Currently there are 500 thousand embeddings in a database which all need to be compared with an input embedding each time a particular object detected (ex : car)
My current method is to load all database data to an Array in python and do iteration for each embedding to calculate lowest eucledian distance. It take tremendously long time if using loop (up to 1 second).
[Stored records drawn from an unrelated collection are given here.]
-- ==== Sys2Proof/Machine/Cal.lean ====
section
/-! DEFINITION. Spare slices and calibration (chapter 07): power-up calibration, the rotation, comparisons, self-tests,
CAL_NOW requests, stuck and dead slices. -/

namespace Sys2Proof.Machine

/-- The time-outs of the steps of power-up calibration in strokes (R138). -/
def puTimeout (step : Nat) : Nat :=
  if step = 1 then 512 else if step = 2 then 2048 else if step = 3 then 8192 else if step = 4 then 2048 else 3584

/-- A slice's health in a bank. -/
def BankCal.healthOf (k : BankCal) (sl : Nat) : Nat := (k.health[sl]?).getD 3

/-- The bank has a BAD slice. -/
def BankCal.anyBad (k : BankCal) : Bool := k.health.contains 2

/-- The BAD primaries whose channel is powered, lowest index first. -/
def BankCal.badPowered (k : BankCal) : List Nat :=
  (List.range 32).filter (fun i => k.healthOf i == 2 && k.pow.getLsbD i)

/-- A slot is in progress: overlap onto the spare, calibration or overlap back (R142). -/
def BankCal.inSlot (k : BankCal) : Bool := k.spare == spOverlapOn || k.spare == spServing || k.spare == spOverlapBack

/-- The strokes of idle time that remain before the next scheduled slot (R146, R147). -/
def BankCal.idleLeft (k : BankCal) : Nat := (k.rests.map (·.left)).sum

/-- A slot has not finished: one is in progress, or rests after its overlap has failed, with the self-test that belongs to it (R146, R153). -/
def BankCal.slotOpen (k : BankCal) : Bool :=
  k.inSlot || k.rests.any (fun r => r.chan.isSome) || (k.spare == spSelftest && k.stFor.isSome)

/-- The channel is powered and not DEAD, so that a slot may be run for it (R147). -/
def BankCal.runnable (k : BankCal) (i : Nat) : Bool := k.pow.getLsbD i && !k.dead.getLsbD i

/-- The rotation index advances; a new rotation is not extended yet (R147, R148). -/
def BankCal.advance (k : BankCal) : BankCal :=
  let r := (k.rotIdx + 1) % 32
  { k with rotIdx := r, extended := k.extended && r != 0 }

namespace State

/-- A slice gets a health code; SUSPECT and BAD are reported (R140, R139). -/
def setHealth (s : State) (b sl h : Nat) : State :=
  let k := s.bank b
  let s := s.setBank b { k with health := k.health.set sl h }
  if h = 1 then s.raise E.CAL_SUSPECT
  else if h = 2 then (s.raise E.CAL_BAD).fault 0x07 3 b
  else s

/-- A slice fails: OK becomes SUSPECT, SUSPECT becomes BAD (R140). -/
def failSlice (s : State) (b sl : Nat) : State :=
  let h := (s.bank b).healthOf sl
  if h = 0 then s.setHealth b sl 1 else if h = 1 then s.setHealth b sl 2 else s

/-- A SUSPECT slice that passes returns to OK (R140). -/
def passSlice (s : State) (b sl : Nat) : State :=
  if (s.bank b).healthOf sl = 1 then s.setHealth b sl 0 else s

/-- A CAL_NOW request is refused (R146, R147, R150). -/
def refuseNow (s : State) : State := (s.count R.CAL_NOW_REFUSED_CNT).raise E.CAL_NOW_REFUSED

/-- The spare enters a state at this catch. -/
def enterSpare (s : State) (b st : Nat) : State :=
  s.setBank b { s.bank b with spare := st, phaseSt := s.time.catches, ovl := none, cmp := ⟨0, 0, 0, 0⟩ }

/-- A self-test of the spare starts (R149). -/
def startSelftest (s : State) (b : Nat) : State :=
  let s := s.enterSpare b spSelftest
  s.setBank b { s.bank b with stReq := false, step := 2, stepSt := s.time.catches }

/-- A slot starts at this catch for channel index `i` (R142, R143). -/
def startSlot (s : State) (b i : Nat) (now : Bool) : State :=
  let s := s.enterSpare b spOverlapOn
  let far := (List.range 59).any (fun t => decide (127 < (s.trimTarget b 32 t - s.trim b 32 t).natAbs))
  let k := s.bank b
  let s := s.setBank b { k with index := i, now := now, backBad := false, reach := !far, extended := k.extended || now }
  let s := if far then s.failSlice b 32 else s
  if now then s.set R.CAL_NOW_STATUS_LAST (32 * b + i) else s

/-- The requests at the head of the CAL_NOW queue whose channels are powered down or DEAD are removed and refused, at most `n` of
them (R147). -/
def dropNow (s : State) (b : Nat) : Nat → State
  | 0 => s
  | n + 1 =>
    match (s.bank b).queue with
    | [] => s
    | i :: q => if (s.bank b).runnable i then s else (s.setBank b { s.bank b with queue := q }).refuseNow.dropNow b n

/-- The rotation of the bank should run (R142). -/
def rotWanted (s : State) (b : Nat) : Bool :=
  s.enabled 0x07 && (BitVec.ofNat 24 (s.get R.CAL_ROT_EN)).getLsbD b && (s.bank b).puDone && !(s.bank b).anyBad

/-- ROTATING follows, once the slot in progress has finished (R141, R153). -/
def rotUpdate (s : State) (b : Nat) : State :=
  let k := s.bank b
  let want := s.rotWanted b
  if k.rotating && !want && !k.slotOpen then (s.setBank b { k with rotating := false }).raise E.CAL_ROT_STOPPED
  else if !k.rotating && want then s.setBank b { k with rotating := true }
  else s

/-- The slices are assigned at a catch (R141, R152): the spare goes to a powered channel with a BAD primary before any slot, the
lowest first, but stays with one that it serves already because its primary is BAD; a channel left without a slice is DEAD. Neither this
takeover, nor the return to the primary that goes with it, nor the end of a slot by R457 counts in HANDOVER_CNT (DESIGN CHOICE, log
entry 25: R145 speaks of the hand-over and hand-back of a slot). -/
def assign (s : State) (b : Nat) : State :=
  let k := s.bank b
  let s :=
    if k.healthOf 32 = 2 then
      (if k.spare = spLost then s
       else
        let s := s.enterSpare b spLost
        s.setBank b { s.bank b with stReq := false, stFor := none, rests := [] })
    else
      match k.badPowered with
      | [] => if k.spare = spPermanent then s.enterSpare b spIdle else s
      | i :: l =>
        if k.spare == spPermanent && (i :: l).contains k.index then s
        else
          let s := s.enterSpare b spPermanent
          s.setBank b { s.bank b with index := i, now := false, stReq := false, stFor := none, rests := [] }
  let k := s.bank b
  let dead := (List.range 32).foldl (fun m i =>
    if k.healthOf i = 2 ∧ !(k.spare == spPermanent && k.index == i) then m ||| BitVec.ofNat 32 (2 ^ i) else m) (0 : BitVec 32)
  let fresh := dead &&& ~~~ k.dead
  let s := s.setBank b { k with dead := dead }
  if fresh = 0 then s else (s.raise E.CAL_DEAD).fault 0x07 4 b

/-- A slot whose overlap has failed ends because its channel `i` is powered down (R146, R457): its idle rest, the self-test that runs or
waits for it, and one that the spare runs in that idle time. -/
def restPowerDown (s : State) (b i : Nat) : State :=
  let k := s.bank b
  let mine := k.stFor == some i
  let s := if k.spare == spSelftest && (mine || k.stFor.isNone) then s.enterSpare b spIdle else s
  let k' := { s.bank b with rests := k.rests.filter (fun r => r.chan != some i) }
  let k' := if mine then { k' with stReq := false, stFor := none } else k'
  s.setBank b (if k.rests.any (fun r => r.chan == some i && r.adv) then k'.advance else k')

/-- A slot ends because its channel is powered down at this catch (R457). -/
def slotPowerDown (s : State) (b : Nat) : State :=
  let k := s.bank b
  let s :=
    if k.inSlot && !k.pow.getLsbD k.index then
      let s := s.enterSpare b spIdle
      let k' := { s.bank b with now := false }
      s.setBank b (if k.now then k' else k'.advance)
    else s
  forEach ((k.rests.filterMap (·.chan)).filter (fun i => !k.pow.getLsbD i)) s (fun s i => s.restPowerDown b i)

/-- The verdict of a comparison (R144): none with fewer than 128 pairs left. -/
def compareVerdict (s : State) (c : Compare) : Option Bool :=
  if c.n < 128 then none
  else
    let n : Int := c.n
    let mean : Int := s.get R.CAL_CMP_LIM_MEAN
    let rms : Int := s.get R.CAL_CMP_LIM_RMS
    some (decide ((c.sum.natAbs : Int) * 4 ≤ mean * n) && decide (c.sq * 16 ≤ rms * rms * n))

/-- The pairs that the comparator has taken are judged (R144, R146). -/
def judgeOverlap (s : State) (b : Nat) : State :=
  let k := s.bank b
  match s.compareVerdict k.cmp with
  | some true => s.setBank b { k with ovl := some true }
  | none => (s.setBank b { k with ovl := some true }).count R.CAL_INCONCLUSIVE_CNT
  | some false =>
    let s := ((s.setBank b { k with ovl := some false }).raise E.CAL_CMP_FAIL).count R.CAL_CMP_FAIL_CNT
    (s.fault 0x07 2 b).healthFault 0x06 b

/-- The verdict on an overlap at the catch that ends it, judged now if no command has: then by the limits that this catch has applied,
where OVERLAP_COMPARE before it judges by those of the stroke (DESIGN CHOICE, log entry 25: R144 names no moment). -/
def overlapResult (s : State) (b : Nat) : Bool × State :=
  let s := if (s.bank b).ovl.isSome then s else s.judgeOverlap b
  ((s.bank b).ovl.getD true, s)

/-- The rest of a slot is idle (R143, R146). -/
def idleRest (s : State) (b : Nat) : State :=
  let k := s.bank b
  s.setBank b { k with rests := k.rests ++ [⟨some k.index, 2047, !k.now⟩], now := false }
I need about 30ms
Here is my code :
from sqlitedict import SqliteDict
import numpy as np
dictCarDb = SqliteDict('./carDatabase.db', autocommit=True)
"""
dictCarDb Dictionary Format :
dictCarDb = {
"Car1" : [embedding1, embedding2, embedding3, ...],
"Car2" : [embedding1, embedding2, embedding3, ...],
"Car3" : [embedding1, embedding2, embedding3, ...],
.....................
}
CONVERTED_DATA List Format :
CONVERTED_DATA = [
["Car1", [embedding1, embedding2, embedding3, ...]],
["Car2", [embedding1, embedding2, embedding3, ...]],
["Car3", [embedding1, embedding2, embedding3, ...]],
.....................
]
embeddingInput List Format :
embeddingInput = [embedding1, embedding2, embedding3, ...]
"""
CONVERTED_DATA = []
for carName in dictCarDb:
embedding = dictCarDb[carName]
CONVERTED_DATA.append([carName, embedding])
def calculateDistance(embedding1, embedding2):
dist = np.linalg.norm(embedding1 - embedding2)
return dist
def searchCarFromArray(embeddingInput):
smallestVal = ["Uknown", 1000]
for carNameDb, carEmbeddingDb in CONVERTED_DATA:
euclidVal = calculateDistance(carEmbeddingDb, embeddingInput)
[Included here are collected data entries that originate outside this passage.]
-- ==== Sys2Proof/Machine/Frag.lean ====
section
/-! DEFINITION. The fragment builder (chapter 12) and the Lens engines (R269 to R279): windows, modes, features, satellite and record
blocks, and the coding of bank payloads. -/

namespace Sys2Proof.Machine

/-- A channel's window as the builder reads it: the index of its first output, its words, how many of them were overwritten
(R222), and the ring rows found with a double-bit error (R213). -/
structure Win where
  chan  : Nat
  first : Int
  vals  : List (Option Val)
  above  : Nat
  ecc   : List Nat
deriving DecidableEq, Repr

/-- A feature record (R251 to R255). -/
structure Feat where
  a      : Int
  tau    : Int
  q      : Nat
  void   : Bool
  sub    : Bool
  ovr    : Bool
  notime : Bool
  clamp  : Bool
deriving DecidableEq, Repr

/-- v / 2^k to the nearest integer, ties to even (R249). -/
def requant (v : Int) (k : Nat) : Int :=
  let d : Int := 2 ^ k
  let q := v / d
  let r := v % d
  if 2 * r < d then q else if d < 2 * r then q + 1 else if q % 2 = 0 then q else q + 1

/-- A quotient rounded to the nearest integer, ties away from zero; `b` is positive (R252). -/
def divAway (a b : Int) : Int := if 0 ≤ a then (2 * a + b) / (2 * b) else -((-2 * a + b) / (2 * b))

/-- The quality code of a residual (R253). -/
def qualityOf (r : Nat) : Nat :=
  if r = 0 then 0
  else
    let e := Nat.log2 r
    1 + 64 * e + (r - 2 ^ e) * 64 / 2 ^ e

/-- The mask element of a flag over a window (R248). -/
def maskOf (p : Option Val → Bool) : List (Option Val) → Nat
  | [] => 0
  | v :: l => (if p v then 1 else 0) + 2 * maskOf p l

/-- A word carries VOID. -/
def isVoid (v : Option Val) : Bool := v.isNone

/-- A word carries SUB. -/
def isSub (v : Option Val) : Bool := (v.map (·.sub)).getD false

/-- A word carries OVR. -/
def isOvr (v : Option Val) : Bool := (v.map (·.ovr)).getD false

/-- The elements of modes RAW and REQUANT (R248, R249). -/
def rawElems (k : Nat) (vs : List (Option Val)) : List Int :=
  let ms := [maskOf isVoid vs, maskOf isSub vs, maskOf isOvr vs]
  let f := (if ms[0]? = some 0 then 0 else 1) + (if ms[1]? = some 0 then 0 else 2) + (if ms[2]? = some 0 then 0 else 4)
  ((f : Nat) : Int) :: (ms.filter (· != 0)).map (fun m => ((m : Nat) : Int))
    ++ vs.map (fun v => requant ((v.map (·.v)).getD 0) k)

/-- The elements of a feature record (R255). -/
def featElems (f : Feat) : List Int :=
  [f.a, f.tau, f.q, ((if f.void then 1 else 0) + (if f.sub then 2 else 0) + (if f.ovr then 4 else 0)
    + (if f.notime then 8 else 0) : Nat)]

/-- The two-bit code of a Prism rate (R241). -/
def rateCode (r : Nat) : Nat := if r = 4 then 0 else if r = 2 then 1 else 2

/-- The little-endian bytes of words. -/
def wordBytes (ws : List (BitVec 64)) : List Byte := ws.flatMap (fun w => leBytes 8 w.toNat)

/-- The trailer of a fragment (R260) whose other words are `ws`. -/
def trailer (ws : List (BitVec 64)) (blocks len : Nat) : BitVec 64 :=
  BitVec.ofNat 64 ((crc32c (wordBytes ws)).toNat * 2 ^ 32 + blocks % 65536 * 65536 + len % 65536)

/-- The whole fragment (R238 to R260), SHED_SEEN given. -/
def assemble (f : Frag) (shedSeen : Bool) : List (BitVec 64) :=
  let blk (b : BankPart) : List (BitVec 64) := match b.hdr with
    | [] => []
    | h :: m => (h ||| BitVec.ofNat 64 (b.words.length % 65536 * 2 ^ 32)) :: (m ++ b.words)
  let body := f.banks.flatMap blk ++ f.tail
  let len := 4 + body.length + 1
  let w0 := f.w0 ||| BitVec.ofNat 64 (len % 65536)
  let w2 := if shedSeen then f.w2 ||| BitVec.ofNat 64 (2 ^ 24) else f.w2
  let ws := [w0, f.w1, w2, f.w3] ++ body
  ws ++ [trailer ws f.blocks len]

namespace State

/-! Windows (R213, R218, R222, R226). -/

/-- The part of a channel's stream in force in a crossing. -/
def segAt (s : State) (c : Nat) (n : Int) : Seg :=
  ((s.stream c).find? (fun g => decide ((g.cr : Int) ≤ n))).getD ⟨0, 0, 4, one32⟩

/-- The crossing of output `i`, also before crossing 0. -/
def outCrossI (s : State) (c : Nat) (i : Int) : Int :=
  if i < 0 then i / (s.segAt c (-1)).rate else s.outCross c i.toNat

/-- The instant of output `i` (R180, R226), in 2^-44 cr. -/
def outInstant (s : State) (c : Nat) (i : Int) : Int :=
  let g := if i < 0 then s.segAt c (-1) else s.segOf c i.toNat
  let d : Int := 4 / g.rate
  (4096 * (g.cr : Int) + (d - 1) * 1024) * one32 + (i - g.idx) * g.step * d * 1024

/-- The stream index of the first output of crossing `n` or later, also before crossing 0. -/
def streamIdxI (s : State) (c : Nat) (n : Int) : Int := if n < 0 then (s.segAt c (-1)).rate * n else (s.streamIdx c n.toNat : Int)

/-- The output whose instant lies nearest to T', the later one on a tie (R226); at the lowest rate and the greatest ratio
outputs lie less than 4 crossings apart (R190). -/
def nearestOut (s : State) (c : Nat) (t : Int) : Int :=
  let lo := s.streamIdxI c (t / 4096 - 5)
  let far (i : Int) : Nat := (s.outInstant c i - t * one32).natAbs
  (List.range (s.streamIdxI c (t / 4096 + 6) - lo).toNat).foldl (fun (b : Int) (k : Nat) =>
    if far (lo + (k : Int)) ≤ far b then lo + (k : Int) else b) lo

/-- The index of the first output of an entry's window on a channel (R218). -/
def winStart (s : State) (e : Entry) (c : Nat) : Int :=
  (match e.startT with
    | some t => s.nearestOut c t
    | none => s.streamIdxI c e.anchor) + e.ofs

/-- A row of a ring has been written since the run started: its mark is set when its first word is written, and all marks are
cleared at the catch that starts a run (R213). -/
def rowWritten (s : State) (c i : Nat) : Bool := decide (s.runStart ≤ s.outCross c (i / 4 * 4) + 6)

/-- The read of one Wake word (R213, R222): its value, whether it was overwritten, and whether its row is bad. -/
def wakeRead (s : State) (c : Nat) (i : Int) : Option Val × Bool × Bool :=
  let n := i.toNat
  let head := s.streamIdx c (s.time.cr - 5)
  if i < 0 ∨ head ≤ n then (none, false, false)
  else if n + 8192 < head then (none, true, false)
  else if !s.rowWritten c n then (none, false, false)
  else if s.wakeBad.contains (n / 4 % 2048 * 1024 + c) then (none, false, true)
  else (Assoc.find? s.wake (n * 1024 + c), false, false)

/-- A channel's window. -/
def window (s : State) (e : Entry) (c : Nat) : Win :=
  let i := s.winStart e c
  let rs := (List.range e.len).map (fun (k : Nat) => (i + (k : Int), s.wakeRead c (i + (k : Int))))
  { chan := c, first := i, vals := rs.map (fun r => r.2.1), above := (rs.filter (fun r => r.2.2.1)).length,
    ecc := ((rs.filter (fun r => r.2.2.2)).map (fun r => (r.1 / 4).toNat)).eraseDups }

/-- The banks of a type, and the channels that the banks include, ascending (R238, R245). -/
def typeBanks (s : State) (t : Nat) : List Nat :=
  (List.range 24).filter (fun b => (s.get (R.FRAG_TYPEt_BANKS t) / 2 ^ b) % 2 == 1)

/-- The included channels of a bank. -/
def bankChans (s : State) (b : Nat) : List Nat :=
  ((List.range 32).filter (fun i => (s.rd (R.FRAG_CHMASKb b).key).getLsbD i)).map (32 * b + ·)

/-- The ports of a type. -/
def typePorts (s : State) (t : Nat) : List Nat :=
  (List.range 16).filter (fun p => (s.get (R.FRAG_TYPEt_SAT_PORTS t) / 2 ^ p) % 2 == 1)

/-! Features (R251 to R254). -/

/-- The feature record of a window of type `t`. -/
def feature (s : State) (t : Nat) (vs : List (Option Val)) : Feat :=
  let n := s.get R.FRAG_FEAT_N
  let st := s.get (R.FRAG_TYPEt_CFG_FEAT_START t)
  let sm : List (Nat × Option Val) := (List.range n).map (fun k => (k, (vs[st + k]?).join))
  let sub := sm.any (fun e => isSub e.2)
  let ovr := sm.any (fun e => isOvr e.2)
  if sm.any (fun e => e.2.isNone) then
    { a := 0, tau := 0, q := 0, void := true, sub := sub, ovr := ovr, notime := true, clamp := false }
  else
    let x (e : Nat × Option Val) : Int := (e.2.map (·.v)).getD 0
    let sum (f : Nat → Fld) : Int := sm.foldl (fun z e => z + s.geti (f e.1) * x e) 0
    let raw := (sum R.FRAG_FEAT_Ak + 2 ^ 15) / 2 ^ 16
    let a := clampI (-524288) 524287 raw
    let timed := decide ((s.get R.FRAG_FEAT_AMIN : Int) ≤ a)
    let tau := if timed then clampI (-32768) 32767 (divAway (sum R.FRAG_FEAT_Bk) a) else 0
    let r := sm.foldl (fun z e =>
      let d := x e - (a * s.geti (R.FRAG_FEAT_Gk e.1) + 2 ^ 16) / 2 ^ 17
      z + d * d) (0 : Int)
    { a := a, tau := tau, q := qualityOf r.toNat, void := false, sub := sub, ovr := ovr || a != raw, notime := !timed,
      clamp := a != raw }

/-! Elements of the modes (R247 to R256). -/

/-- The elements of a channel, and whether it counts as suppressed or as X = 1. -/
def chanElems (s : State) (t : Nat) (w : Win) (f : Feat) : List Int × Bool :=
  let mode := s.get (R.FRAG_TYPEt_CFG_MODE t)
  if mode = 1 then (rawElems (s.get (R.FRAG_TYPEt_CFG_K t)) w.vals, false)
  else if mode = 2 then (featElems f, false)
  else if mode = 3 then
    let x := f.ovr || decide (s.get (R.FRAG_TYPEt_CFG_QTHR t) < f.q)
    (featElems f ++ (if x then 1 :: rawElems 0 w.vals else [0]), x)
  else if mode = 4 then
    let p := s.geti (R.FRAG_ZS_PED w.chan)
    let quiet := w.vals.all (fun v => match v with
      | none => false
      | some y => !y.sub && !y.ovr && decide ((y.v - p).natAbs ≤ s.get (R.FRAG_TYPEt_ZS_THR t)))
    (if quiet then [0, p] else 1 :: rawElems 0 w.vals, quiet)
  else (rawElems 0 w.vals, false)

/-! Satellite blocks (R258, R352 to R354). -/

/-- The CN of a crossing, also before crossing 0. -/
def cnAtI (s : State) (n : Int) : BitVec 64 := if n < 0 then BitVec.ofInt 64 n else s.cnAt n.toNat

/-- A crossing carries SAT_GAP for a port, or is no longer held, or the port is not in RUN (R352, R354, R357). -/
def satGap (s : State) (p : Nat) (n : Int) : Bool :=
  decide (n + 8192 < s.time.cr)
    || s.satGaps.any (fun g => g.1 == p && decide (g.2.1 ≤ n) && decide (n ≤ g.2.2))
    || (s.pstate (0x78 + p) != 1 && decide (((Assoc.getD (fun _ => 0) s.satOut p : Nat) : Int)
          - s.get (R.SAT_AGE_MAX (0x78 + p)) ≤ n))

/-- The hits of a crossing, in order of arrival. -/
def hitsAt (s : State) (p : Nat) (n : Int) : List Word :=
  if n < 0 then [] else Assoc.getD (fun _ => []) s.satHits (n.toNat * 16 + p)

/-- The first crossing of an entry's satellite range, `r` being the rate of word 2 or 4 (R258). -/
def satFirst (s : State) (e : Entry) (r : Nat) : Int :=
  let a := match e.startT with
    | none => e.anchor
    | some t =>
      let d : Int := 4 / (r : Nat)
      ((2 * (t - (d - 1) * 1024) + 1024 * d) / (2 * 1024 * d)) / (r : Nat)
  a + s.geti (R.FRAG_TYPEt_SAT_OFS e.type)

/-- Hits packed two to a word. -/
def packHits : List Word → List (BitVec 64)
  | [] => []
  | [a] => [BitVec.ofNat 64 a.toNat]
  | a :: b :: l => BitVec.ofNat 64 (a.toNat + b.toNat * 2 ^ 32) :: packHits l

/-- A port's block carries OFF: in every PAGE_STATE but ENABLED, which a SAT page calls RUN (R37, R355); the reading of "not
ENABLED" in R258 (DEDUCED, log entry 34). -/
def satBlockOff (s : State) (p : Nat) : Bool := s.pstate (0x78 + p) != 1

/-- The block of a port from crossing `first` on, whether it carries GAP, and the hits dropped. -/
def satBlock (s : State) (t p : Nat) (first : Int) : List (BitVec 64) × Bool × Nat :=
  let ns : List Int := (List.range (s.get (R.FRAG_TYPEt_SAT_LENM1 t) + 1)).map (fun (k : Nat) => first + (k : Int))
  let off := s.satBlockOff p
  let gap := ns.any (fun n => s.satGap p n)
  let hs := if off then [] else ns.flatMap (fun n => s.hitsAt p n)
  let sent := hs.take (s.get (R.FRAG_TYPEt_SAT_MAX t))
  let drop := hs.length - sent.length
  let h := 2 * 2 ^ 60 + p * 2 ^ 56 + (if gap then 2 ^ 55 else 0) + (if drop = 0 then 0 else 2 ^ 54)
    + (if off then 2 ^ 53 else 0) + (s.cnAtI first).toNat % 256 * 2 ^ 32 + min drop 65535 * 2 ^ 16 + sent.length
  (BitVec.ofNat 64 h :: packHits sent, gap, drop)

/-- One more hit in the occupancy counter of a cell. -/
def occAdd (s : State) (p cell : Nat) : State :=
  let f := R.SATSTAT_OCC (p * 16384 + cell)
  s.set f (min (s.get f + 1) 65535)

/-- A fragment's ranges enter the threshold servo (R364): ports whose block carries no GAP; hits dropped by TRUNC count. -/
def occEnter (s : State) (t : Nat) (first : Int) : State :=
  if s.enabled 0x89 && (s.get R.SATSTAT_RND_TYPES / 2 ^ t) % 2 == 1 then
    let len := s.get (R.FRAG_TYPEt_SAT_LENM1 t) + 1
    forEach (s.typePorts t) s (fun s p =>
      if (s.get R.SATSTAT_SERVO_PORTS / 2 ^ p) % 2 == 0 || (s.satBlock t p first).2.1 then s
      else
        let s := s.set (R.SATSTAT_N_CR p) (min (s.get (R.SATSTAT_N_CR p) + len) (2 ^ 24 - 1))
        forEach ((List.range len).flatMap (fun (k : Nat) => s.hitsAt p (first + (k : Int)))) s
          (fun s w => s.occAdd p (bits w 0 14)))
  else s

/-! Starting a fragment (R261 to R263). -/

/-- The last crossing of a window of type `t` on a channel. -/
def winEnd (s : State) (e : Entry) (c : Nat) : Int := s.outCrossI c (s.winStart e c + e.len - 1)

/-- The Prism rate of a channel at a window's last output (R246). -/
def winRate (s : State) (e : Entry) (c : Nat) : Nat := (s.segAt c (s.winEnd e c)).rate

/-- The rate code of word 2 (R241): with no channel included the spec fixes none of the three rates (log entry 3). -/
def fragRate (s : State) (e : Entry) (cs : List Nat) : Nat × State :=
  match cs with
  | [] => let d := s.draw; (Config.free d.1 % 3, d.2)
  | c :: l => (if l.all (fun x => s.winRate e x == s.winRate e c) then rateCode (s.winRate e c) else 3, s)

/-- The rate whose anchor crossing places a START trigger's satellite range. -/
def satRate (code : Nat) : Nat := if code = 3 then 4 else rateOf code

/-- An entry can be started (R221, R353): every window is written, and every satellite range closed. -/
def readable (s : State) (e : Entry) : Bool :=
  let cs := (s.typeBanks e.type).flatMap (fun b => s.bankChans b)
  cs.all (fun c => decide (s.winEnd e c + 7 ≤ s.time.cr))
    && (s.typePorts e.type).all (fun p =>
      decide (s.satFirst e (satRate (s.fragRate e cs).1) + s.get (R.FRAG_TYPEt_SAT_LENM1 e.type)
        + s.get (R.SAT_AGE_MAX (0x78 + p)) + 1 ≤ s.time.cr))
if euclidVal < smallestVal[1]:
smallestVal = [carNameDb, euclidVal]
if smallestVal[1] < 0.5:
return smallestVal[0]
return "Unknown"
=================== UPDATE (22/2/2022) ===================
I've tried suggestions from @DominiqueGarmier and @WillemHendriks below and find out that faiss (https://github.com/facebookresearch/faiss) is the solution.
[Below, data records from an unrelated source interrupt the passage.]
/-! The shadow image (R359 to R363). -/

/-- The window index of a shadow word. -/
def shKey (p a : Nat) : Nat := p * 16384 + a

/-- A shadow word is marked. -/
def shMark (s : State) (p a : Nat) : Bool := s.flag (R.SHADOW_DATA_MARK (shKey p a))

/-- A shadow word has a double-bit error. -/
def shEcc (s : State) (p a : Nat) : Bool := s.flag (R.SHADOW_DATA_ECC (shKey p a))

/-- A shadow word's value. -/
def shGet (s : State) (p a : Nat) : Nat := s.get (R.SHADOW_DATA (shKey p a))

/-- A cell's dirty bit sets. -/
def makeDirty (s : State) (p a : Nat) : State :=
  s.updSat p (fun k => { k with dirty := insertNat a k.dirty, settling := Assoc.put k.settling a false })

/-- A write to SHADOW.DATA (R359, R360). -/
def doShadowWrite (s : State) (d : Word) : State :=
  let p := s.get R.SHADOW_PORT_SEL
  let a := s.get R.SHADOW_ADDR
  let k := s.sat p
  if !k.queue.contains a && k.queue.length == 64 then (s.count R.SHADOW_WQ_FULL_CNT).raise E.SHADOW_WQ_FULL
  else
    let s := ((s.set (R.SHADOW_DATA (shKey p a)) (bits d 0 16)).set (R.SHADOW_DATA_MARK (shKey p a)) 1).set
      (R.SHADOW_DATA_ECC (shKey p a)) 0
    let s := s.updSat p (fun k => { k with
      queue := if k.queue.contains a then k.queue else k.queue ++ [a], settling := Assoc.put k.settling a false,
      suspect := k.suspect.filter (· != a) })
    s.set R.SHADOW_ADDR ((a + 1) % 16384)

/-- A write to SHADOW.FORGET (R359). -/
def doShadowForget (s : State) (d : Word) : State :=
  if d.getLsbD 0 then s.set (R.SHADOW_DATA_MARK (shKey (s.get R.SHADOW_PORT_SEL) (s.get R.SHADOW_ADDR))) 0 else s

/-- A WRITE frame with the shadow value of now (R350, R360). -/
def sendWord (s : State) (p a : Nat) : State :=
  let t := s.configSend p ([0x01] ++ leBytes 2 a ++ leBytes 2 (s.shGet p a))
  t.2.updSat p (fun k => { k with settling := Assoc.put k.settling a true })

/-- SAT_CONFIG_SEND (R360): the channel is free where what it still holds leaves in this crossing. -/
def doSatConfigSend (s : State) (p : Nat) : State :=
  let k := s.sat p
  if !s.alive || s.satState p != satRun || 6 ≤ k.tx.length then s
  else
    match k.queue with
    | a :: l => (s.updSat p (fun k => { k with queue := l })).sendWord p a
    | [] =>
      match k.dirty.find? (fun a => !s.shEcc p a) with
      | some a => (s.updSat p (fun k => { k with dirty := k.dirty.filter (· != a) })).sendWord p a
      | none =>
        match k.due, k.asked with
        | some b, none =>
          let t := s.configSend p ([0x02] ++ leBytes 2 (32 * b) ++ [32])
          t.2.updSat p (fun k => { k with
            due := none, asked := some (.block b, t.1),
            settling := k.settling.filter (fun e => !(e.2 && e.1 / 32 == b)) })
        | _, _ => s

/-- The first block from `b` on that holds a marked cell. -/
def markedBlock (s : State) (p b : Nat) : Option Nat :=
  (List.range 512).find? (fun k => decide (b ≤ k) && (List.range 32).any (fun i => s.shMark p (32 * k + i)))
below code can execute my goal in less than 30ms (it was 1 second if using python "for" loop) :
import faiss
.......
.......
def searchCarFromArray(embeddingInput):
dimensionEmb = 16
CONVERTED_DATA_NP = np.array(CONVERTED_DATA, dtype=object)
embeddingsdB = CONVERTED_DATA_NP[:, 1].tolist()
embeddingsdB_np = np.array(embeddingsdB, dtype=np.float32)
embeddingInput_np = np.array(embeddingInput, dtype=np.float32)
embeddingInput_np = embeddingInput_np.reshape(1, -1)
index = faiss.IndexFlatL2(dimensionEmb)
index.add(embeddingsdB_np)
D, I = index.search(embeddingInput_np, 1)
indexArr = I[0][0]
carName = CONVERTED_DATA_NP[indexArr][0]
carEmb = CONVERTED_DATA_NP[indexArr][1]
euclidVal = D[0][0]
if euclidVal < 0.5:
return carName
return "Unknown"